— Records to process —
-- ==== Sys2Proof/Machine/Flow.lean ====
section
/-!
DEFINITION. Control transfer: 00EE, 1NNN, 2NNN, BNNN (spec/41_flow.md R140 to R143).
-/

namespace Sys2Proof.Machine

/-- 00EE, return: pop the call's own address, then add 2 (R140). -/
def exec00EE (s : State) : Result :=
  match s.pop with
  | some (w, t) => .next (t.finish (w + 2))
  | none => .fault .stackUnderflow

/-- 1NNN, jump (R141). -/
def exec1NNN (nnn : BitVec 12) (s : State) : Result := .next (s.finish (address nnn))

/-- 2NNN, call: push the address of this instruction, then jump (R142). -/
def exec2NNN (nnn : BitVec 12) (s : State) : Result :=
  match s.push s.pc with
  | some t => .next (t.finish (address nnn))
  | none => .fault .stackOverflow

/-- BNNN, jump with offset V0 (R143). -/
def execBNNN (nnn : BitVec 12) (s : State) : Result :=
  .next (s.finish (address nnn + widen (s.getV 0)))

end Sys2Proof.Machine
end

— Exercise —
Set down only the lines from the line with "none => .fault .stackUnderflow" through the last line of the data above, keeping both the first and the last.

— Exercise answer —
  | none => .fault .stackUnderflow

/-- 1NNN, jump (R141). -/
def exec1NNN (nnn : BitVec 12) (s : State) : Result := .next (s.finish (address nnn))

/-- 2NNN, call: push the address of this instruction, then jump (R142). -/
def exec2NNN (nnn : BitVec 12) (s : State) : Result :=
  match s.push s.pc with
  | some t => .next (t.finish (address nnn))
  | none => .fault .stackOverflow

/-- BNNN, jump with offset V0 (R143). -/
def execBNNN (nnn : BitVec 12) (s : State) : Result :=
  .next (s.finish (address nnn + widen (s.getV 0)))

end Sys2Proof.Machine
end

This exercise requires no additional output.